Mechanical Trading Program Data Issues

Andy Waldock |

I’ve been designing, testing and publishing trading systems since I left the floor of the Chicago Mercantile Exchange (CME) more than 15 years ago. I had my first program, DCB-Bonds published in Futures Truth in 1999. This system is still actively traded and bounces in and out of their top 25 systems and is currently sitting at 26th. My philosophy with system design has always been to start with a fundamental premise and begin testing from there. Occasionally, circumstances change and can render the fundamental premise moot. This was the case for a suite of mechanical programs I published in December of ’05 in Futures Truth.

First of all, the argument between developing a program around a premise versus evolving a trading system to a set of performance metrics through the use of neural nets is beyond the scope of this week’s piece. This week, we’re focusing on the evolution of market access, the effect it has had on program development and finally, understanding the effects of data selection.
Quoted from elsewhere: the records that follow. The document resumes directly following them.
-- ==== Sys2Proof/Machine/Asm.lean ====
section
/-! DEFINITION. The assembler syntax of 30_encoding R83 and the pseudo-instruction and default of R84.
A line is a list of characters; blanks around the mnemonic and the operands are skipped (log entry 23).
No part of the machine depends on this file. -/

namespace Sys2Proof.Machine

/-- The mnemonic of each opcode (30_encoding R79). -/
def Opcode.mnemonic : Opcode → List Char
  | .seld => ['S', 'E', 'L', 'D']
  | .selm => ['S', 'E', 'L', 'M']
  | .sela => ['S', 'E', 'L', 'A']
  | .initall => ['I', 'N', 'I', 'T', 'A', 'L', 'L']
  | .updall => ['U', 'P', 'D', 'A', 'L', 'L']
  | .updd => ['U', 'P', 'D', 'D']
  | .updm => ['U', 'P', 'D', 'M']
  | .init => ['I', 'N', 'I', 'T']
  | .upd => ['U', 'P', 'D']
  | .pwr => ['P', 'W', 'R']
  | .inv => ['I', 'N', 'V']
  | .clr => ['C', 'L', 'R']
  | .setpx => ['S', 'E', 'T', 'P', 'X']
  | .getpx => ['G', 'E', 'T', 'P', 'X']
  | .rect => ['R', 'E', 'C', 'T']
  | .img => ['I', 'M', 'G']
  | .glyph => ['G', 'L', 'Y', 'P', 'H']
  | .tonat => ['T', 'O', 'N', 'A', 'T']
  | .mkrgb => ['M', 'K', 'R', 'G', 'B']
  | .getr => ['G', 'E', 'T', 'R']
  | .getg => ['G', 'E', 'T', 'G']
  | .getb => ['G', 'E', 'T', 'B']

/-- The pseudo-instruction DESEL: `SELM 0` (R84). -/
def desel : Instr := .selm 0

/-- GLYPH's default threshold (R84). -/
def defaultThresh : Byte := 64

/-! ### Characters and numbers -/

/-- The value of a digit in any base up to 16. -/
def digitValue (ch : Char) : Option Nat :=
  if '0'.val ≤ ch.val ∧ ch.val ≤ '9'.val then some (ch.toNat - '0'.toNat)
  else if 'a'.val ≤ ch.val ∧ ch.val ≤ 'f'.val then some (ch.toNat - 'a'.toNat + 10)
  else if 'A'.val ≤ ch.val ∧ ch.val ≤ 'F'.val then some (ch.toNat - 'A'.toNat + 10)
  else none

/-- The digits `cs` in a base, after a value `acc`. -/
def parseDigits (base : Nat) : Nat → List Char → Option Nat
  | acc, [] => some acc
  | acc, ch :: cs =>
    match digitValue ch with
    | none => none
    | some v => if v < base then parseDigits base (acc * base + v) cs else none

/-- An unsigned integer: decimal, `0x` hex (R83), or `0b` binary as the examples of 44_bus_addressor
R203 and R208 write a mask. -/
def parseNat : List Char → Option Nat
  | [] => none
  | ['0', 'x'] => none
  | ['0', 'b'] => none
  | '0' :: 'x' :: cs => parseDigits 16 0 cs
  | '0' :: 'b' :: cs => parseDigits 2 0 cs
  | cs => parseDigits 10 0 cs

/-- A signed integer (R83). -/
def parseInt : List Char → Option Int
  | '-' :: cs => (parseNat cs).map fun n => -(n : Int)
  | cs => (parseNat cs).map fun n => (n : Int)

/-- The list without leading and trailing blanks. -/
def trim (cs : List Char) : List Char :=
  ((cs.dropWhile (· == ' ')).reverse.dropWhile (· == ' ')).reverse

/-- Split at commas outside parentheses; `depth` is the number of open parentheses, `cur` the operand so
far, last character first. -/
def splitOperands : Nat → List Char → List Char → List (List Char)
  | _, cur, [] => [trim cur.reverse]
  | depth, cur, ch :: cs =>
    if ch = ',' ∧ depth = 0 then trim cur.reverse :: splitOperands 0 [] cs
    else if ch = '(' then splitOperands (depth + 1) (ch :: cur) cs
    else if ch = ')' then splitOperands (depth - 1) (ch :: cur) cs
    else splitOperands depth (ch :: cur) cs

/-! ### Operands -/

/-- An unsigned operand of `w` bits. -/
def parseField (w : Nat) (cs : List Char) : Option (BitVec w) :=
  match parseNat cs with
  | none => none
  | some n => if n < 2 ^ w then some (BitVec.ofNat w n) else none

/-- A slot index (R73, R74). -/
def parseIndex (cs : List Char) : Option Nat := (parseField 8 cs).map BitVec.toNat

/-- A coordinate (R77). -/
def parseCoord (cs : List Char) : Option Int :=
  match parseInt cs with
  | none => none
  | some v => if fitsCoord v then some v else none

/-- `on` is 0 or 1 (R83). -/
def parseOn : List Char → Option Bool
  | ['0'] => some false
  | ['1'] => some true
  | _ => none

/-- A Color: a 16-bit value, or `rgb(r, g, b)` evaluated at assembly time (R83). -/
def parseColor (cs : List Char) : Option Color :=
  match cs with
  | 'r' :: 'g' :: 'b' :: '(' :: rest =>
    match rest.reverse with
    | ')' :: body =>
      match splitOperands 0 [] body.reverse with
      | [r, g, b] => do
        let r ← parseField 8 r
        let g ← parseField 8 g
        let b ← parseField 8 b
        some (makeRGB r g b)
      | _ => none
    | _ => none
  | _ => parseField 16 cs

/-! ### Lines -/

/-- The command of an opcode and its operands in the order of R83. -/
def assembleOperands (op : Opcode) (args : List (List Char)) : Option Instr :=
  match op, args with
  | .seld, [i] => (parseIndex i).map .seld
  | .selm, [m] => (parseField 32 m).map .selm
  | .sela, [] => some .sela
  | .initall, [] => some .initall
  | .updall, [] => some .updall
  | .updd, [i] => (parseIndex i).map .updd
  | .updm, [m] => (parseField 32 m).map .updm
  | .init, [d] => (parseIndex d).map .init
  | .upd, [d] => (parseIndex d).map .upd
  | .pwr, [d, o] => do some (.pwr (← parseIndex d) (← parseOn o))
  | .inv, [d, o] => do some (.inv (← parseIndex d) (← parseOn o))
  | .clr, [d, c] => do some (.clr (← parseIndex d) (← parseColor c))
  | .setpx, [d, x, y, c] => do
    some (.setpx (← parseIndex d) (← parseColor c) (← parseCoord x) (← parseCoord y))
  | .getpx, [d, x, y] => do
    some (.getpx (← parseIndex d) (← parseCoord x) (← parseCoord y))
  | .rect, [d, x1, y1, x2, y2, c] => do
    some (.rect (← parseIndex d) (← parseColor c) (← parseCoord x1) (← parseCoord y1)
      (← parseCoord x2) (← parseCoord y2))
  | .img, [d, id, x, y] => do
    some (.img (← parseIndex d) (← parseField 16 id) (← parseCoord x) (← parseCoord y))
  | .glyph, [d, x, y, cov] => do
    some (.glyph (← parseIndex d) (← parseField 8 cov) defaultThresh (← parseCoord x)
      (← parseCoord y))
  | .glyph, [d, x, y, cov, th] => do
    some (.glyph (← parseIndex d) (← parseField 8 cov) (← parseField 8 th) (← parseCoord x)
      (← parseCoord y))
  | .tonat, [d, x, y] => do
    some (.tonat (← parseIndex d) (← parseCoord x) (← parseCoord y))
  | .mkrgb, [r, g, b] => do
    some (.mkrgb (← parseField 8 r) (← parseField 8 g) (← parseField 8 b))
  | .getr, [c] => (parseColor c).map .getr
  | .getg, [c] => (parseColor c).map .getg
  | .getb, [c] => (parseColor c).map .getb
  | _, _ => none

/-- The command of one line, DESEL expanded (R83, R84). -/
def assembleLine (line : List Char) : Option Instr :=
  let body := trim line
  let name := body.takeWhile (· ≠ ' ')
  let rest := trim (body.dropWhile (· ≠ ' '))
  let args := if rest.isEmpty then [] else splitOperands 0 [] rest
  if name == ['D', 'E', 'S', 'E', 'L'] then
    if args.isEmpty then some desel else none
  else
    match Opcode.all.find? fun op => Opcode.mnemonic op == name with
    | none => none
    | some op => assembleOperands op args

/-- The words a line assembles to (R83). -/
def assembleWords (line : List Char) : Option (List Word) := (assembleLine line).map encode

end Sys2Proof.Machine
end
I was fortunate enough as a young trader to be involved in the evolution of the electronic market access devices on the floor of the CME. There was little question that the human beings in the trading pits were able to process more trading volume relative to their error percentage than the computers of the day could handle. This eliminated the big guys from beta participation but allowed myself a firsthand look into the future of trading. It became very clear that once the front-end appliances gained efficiencies that the trading floors and pit traders were quickly becoming the richest passengers on a sinking ship.

Trading volume has since shifted to electronic dominance. Currently, more than 98% of all futures volume is traded electronically. More critically to this piece, many markets now trade nearly around the clock. The transition from pit trading to around the clock electronic trading quickly invalidated the premise of the entire DCB Swing Trading suite of systems. The issue was simple. The programs were designed to capture the flush that accompanies a run in the markets. The flush is usually characterized by a build up of orders on one side of the market near the close which would signal quick acceleration the next morning as these trades are offset. The key way to look at this is to think of a market closing through an important level. Traders see this through their nightly work, remember that this is the late 90’s, and plan their strategies for the next day. In this case it would involve exiting a market that has run out of gas.

The premise was based on entering the market just as the support or resistance threshold is violated thus, creating a position inline with the expected market flush. For example, the DCB Swing system would enter a short trade as a market pulled back or, fell through an important technical level near the market’s close. This creates a short position for the trading program as traders offset their long positions. The hiccup came as volume migrated from the pits to the screens. The exit trigger for this system was based on the, “first profitable open.” Therefore, the following day when the markets would open and the rest of the traders offset their long positions, the additional selling pressure pushed the market lower. Our first profitable open would be triggered by the additional selling allowing us to cover the new short position at a small profit with a high winning percentage. The evolution of around the clock trading eliminated the back pressure build up of traders trying to get out as best they can on the following morning’s open.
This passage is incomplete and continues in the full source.